Ranking U Examples with Pattern Ensemble (PE). We first discuss ranking the U examples. Previous works [3, 4, 6, 13, 16, 17] have adopted the propagating one-nearest-neighbor (P-1NN) algorithm [21]. P-1NN works in an iterative fashion. In each iteration, the nearest neighbor of the positive labeled (PL) set in the unlabeled (U) set is moved from U to PL. The nearest neighbor of PL in U is defined as the U example with the minimum nearest neighbor distance to PL, i.e.

$$\begin{aligned} NN(PL, U) = {\text {arg min}} \{NNDist(u, PL)\ |\ u \in U\} \end{aligned}$$
(1)

The iterations go on until U is exhausted. The order by which the U examples are added into PL is their rankings.

The problem with previous works is that when obtaining the nearest neighbors, they calculate the distances between entire time series, utilizing all the readings. This makes them susceptible to non-characteristic readings. In contrast, we attempt to actively minimize the interference from non-characteristic shapelet candidates. However, as was discussed in Sect. 1, no existing evaluation metric can effectively estimate the qualities of the candidates under PU settings. Without such prior knowledge, which candidates should we rely on? The answer is surprisingly simple: All of them.

Fig. 3.
figure 3

The workflow of pattern ensemble (PE).

To be specific, we develop the following Pattern Ensemble (PE) technique, whose workflow is shown in Fig. 3. PE adopts a similar iterative process as P-1NN. However, in each iteration of PE, we let each shapelet candidate individually identify the nearest neighbor of PL in U on its orderline (Fig. 4), and vote for it. The U example receiving the most votes is moved to PL. The iterations stop when U is exhausted, and the order by which U examples are moved to PL is their rankings.

Fig. 4.
figure 4

An illustration of finding the nearest neighbor of PL in U on an orderline.

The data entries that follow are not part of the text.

-- ==== Sys2Proof/Machine/Torone.lean ====
section
/-! DEFINITION. Torone segments: frames and the checks of a receiver (R147 to R154), the segment cycle (R166 to R170), ranging (R173 to R178),
service messages (R179, R180), node states (R182, R183), coldstart and silence (R185 to R188), late-comers (R189, R190), and the
schedule checks (R168, R191). -/

namespace Sys2Proof.Machine

/-! ## Register fields -/

/-- TRN_SSTAT.STATE (R192) and whether the segment is enabled and sends syncs. -/
def State.segState (s : State) (n : Nat) : Nat := s.fld (Reg.TRN_SSTAT n) 31 29
def State.segEn (s : State) (n : Nat) : Bool := s.bit (Reg.TRN_SCFG n) 31
def State.segSends (s : State) (n : Nat) : Bool := s.segEn n && (s.segState n == 2 || s.segState n == 3)
def State.segHid (s : State) (n : Nat) : Nat := s.fld (Reg.TRN_SCFG n) 26 24
/-- This head's ID, the same in every enabled segment (R192). -/
def State.headId (s : State) (n : Nat) : Nat := s.segHid ((lowest 12 s.segEn).getD n)
/-- The segment has fallen silent through YIELD or CLASH (R187, R188). -/
def State.segSilent (s : State) (n : Nat) : Bool := s.segEn n && (s.segState n == 4 || s.segState n == 5)
/-- Near-end loopback, which takes effect in MAINTENANCE alone: the port's receiver hears its own transmitter (R165). -/
def State.loops (s : State) (n ch : Nat) : Bool := s.mode == mMAINTENANCE && s.fld (Reg.TRN_PCFG n ch) 27 26 == 1
def State.segOfs (s : State) (n : Nat) : Nat := s.fld (Reg.TRN_SOFS n) 16 0
def State.segWin (s : State) (n : Nat) : Nat := s.fld (Reg.TRN_SOFS n) 27 24
def State.segUs (s : State) (n : Nat) : Nat := s.fld (Reg.TRN_SSVC n) 16 0
def State.segDlmax (s : State) (n : Nat) : Nat := s.fld (Reg.TRN_SSVC n) 28 17
def State.segDs (s : State) (n : Nat) : Nat := s.fld (Reg.TRN_SDSV n) 16 0
def State.slotKind (s : State) (n k : Nat) : Nat := s.fld (Reg.TRN_SLOT n k) 31 30
def State.slotLen (s : State) (n k : Nat) : Nat := s.fld (Reg.TRN_SLOT n k) 29 23
def State.slotNom (s : State) (n k : Nat) : Nat := s.fld (Reg.TRN_SLOT n k) 16 0

/-- Node state codes of R182. -/
def nUNUSED : Nat := 0
def nABSENT : Nat := 1
def nRANGING : Nat := 2
def nSET : Nat := 3
def nIN : Nat := 4
def nOUT : Nat := 5
def nREFUSED : Nat := 6

def State.nodeState (s : State) (n k : Nat) : Nat := s.fld (Reg.TRN_NODE_STAT n k) 31 29

/-- A node's state changes; TRN_SSTAT.NIN follows (R182, R192). -/
def State.nodeTo (s : State) (n k st : Nat) : State :=
  let s := s.setFld (Reg.TRN_NODE_STAT n k) 31 29 st
  s.setFld (Reg.TRN_SSTAT n) 21 16 (countN 32 (fun i => s.nodeState n i == nIN))

/-- The reference end of slot k, and its release instant, in ticks from tick 0 of its device cycle (R22, R23). -/
def State.refEnd (s : State) (n k : Nat) : Nat := s.slotNom n k + s.segWin n + ((24 + s.slotLen n k) * 16 + 4) / 5
def State.slotRel (s : State) (n k : Nat) : Nat := s.refEnd n k + 80

/-! ## Frames (R147 to R151) -/

/-- Header and payload with their CRC (R149, R151). -/
def frameBytes (type addr seg slot cyc hid : Nat) (payload : List Byte) : List Byte :=
  let b := [byte (type * 16 + 1), byte addr] ++ leBytes 2 (seg * 4096 + slot) ++ leBytes 2 cyc ++ [byte payload.length, byte hid] ++ payload
  b ++ leBytes 4 (crc32 b)

/-- A received frame's fields (R149). -/
structure Hdr where
  type : Nat
  ver : Nat
  addr : Nat
  seg : Nat
  slot : Nat
  cyc : Nat
  len : Nat
  hid : Nat
  payload : List Byte
  deriving DecidableEq, Repr

def hdrOf (b : List Byte) : Hdr :=
  let w := leAt b 2 2
  ⟨byteAt b 0 / 16, byteAt b 0 % 16, byteAt b 1 % 64, w / 4096, w % 1024, leAt b 4 2, byteAt b 6, byteAt b 7 % 8, (b.drop 8).take (byteAt b 6)⟩

/-- TYPE, ADDR, SLOT and LEN as R150 allows them. -/
def Hdr.allowed (h : Hdr) : Bool :=
  match h.type with
  | 1 => h.addr == 63 && h.slot == 0x3FF && h.len == 64
  | 2 => decide (h.addr < 32 ∧ h.slot < 32 ∧ 8 ≤ h.len ∧ h.len ≤ 64)
  | 3 => decide (h.addr < 32 ∧ 0x100 ≤ h.slot ∧ h.slot ≤ 0x11F ∧ 16 ≤ h.len ∧ h.len ≤ 48)
  | 4 => decide (h.addr < 32 ∧ h.slot = 0x200 ∧ 4 ≤ h.len ∧ h.len ≤ 64)
  | 5 => decide ((h.addr < 32 ∨ h.addr = 63) ∧ h.slot = 0x201 ∧ 4 ≤ h.len ∧ h.len ≤ 64)
  | 6 => decide (h.addr < 32 ∧ h.slot < 32 ∧ h.len = 16)
  | _ => false

/-- A frame leaves on both ports of a segment that run (R154, R165). -/
def State.sendFrame (s : State) (n type addr slot : Nat) (cyc : Word) (payload : List Byte) : State :=
  let s := s.each [0, 1] (fun ch s => if s.bit (Reg.TRN_PCFG n ch) 31 then s.inc (Reg.TRN_PTX n ch) else s)
  s.setSeg n { s.seg n with tx := frameBytes type addr n slot (cyc.toNat % 65536) (s.segHid n) payload }

/-! ## The layout of a feedback slot (R159) -/

/-- Remote contexts bound to slot k of segment n. -/
def State.slotCtxs (s : State) (n k : Nat) : List Nat :=
  (List.range 512).filter (fun r => let w := s.rd (Reg.FBK_RCTX r); wBit w 31 && wFld w 29 26 == n && wFld w 25 21 == k)

/-- RMASK and KMASK that the image gives the slot. -/
def State.slotMasks (s : State) (n k : Nat) : Nat × Nat :=
  (s.slotCtxs n k).foldl (fun m r =>
    let w := s.rd (Reg.FBK_RCTX r)
    let b := 2 ^ wFld w 20 18
    (m.1 ||| b, if wBit w 30 then m.2 ||| b else m.2)) (0, 0)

At first glance, PE seems highly unlikely to perform well, especially when the number of non-characteristic patterns significantly exceeds that of characteristic ones. However, note that in many cases, while the non-characteristic patterns do not significantly favor the positive set, they are not significantly biased to the negative set either. This is because non-characteristic readings exist not only in negative examples, but also positive ones. As a result, various non-characteristic patterns can vote for both negative and positive examples, thus cancelling out the effect of each other. On the other hand, the characteristic patterns strongly favor the positive class, ensuring that an actual positive example wins the vote. This effect is illustrated in Fig. 5.

Fig. 5.
figure 5

An illustration of the rationale of pattern ensemble. Here PL contains only one example. While the votes from non-characteristic patterns cancel each other out, the characteristic patterns ensure the correct example is chosen.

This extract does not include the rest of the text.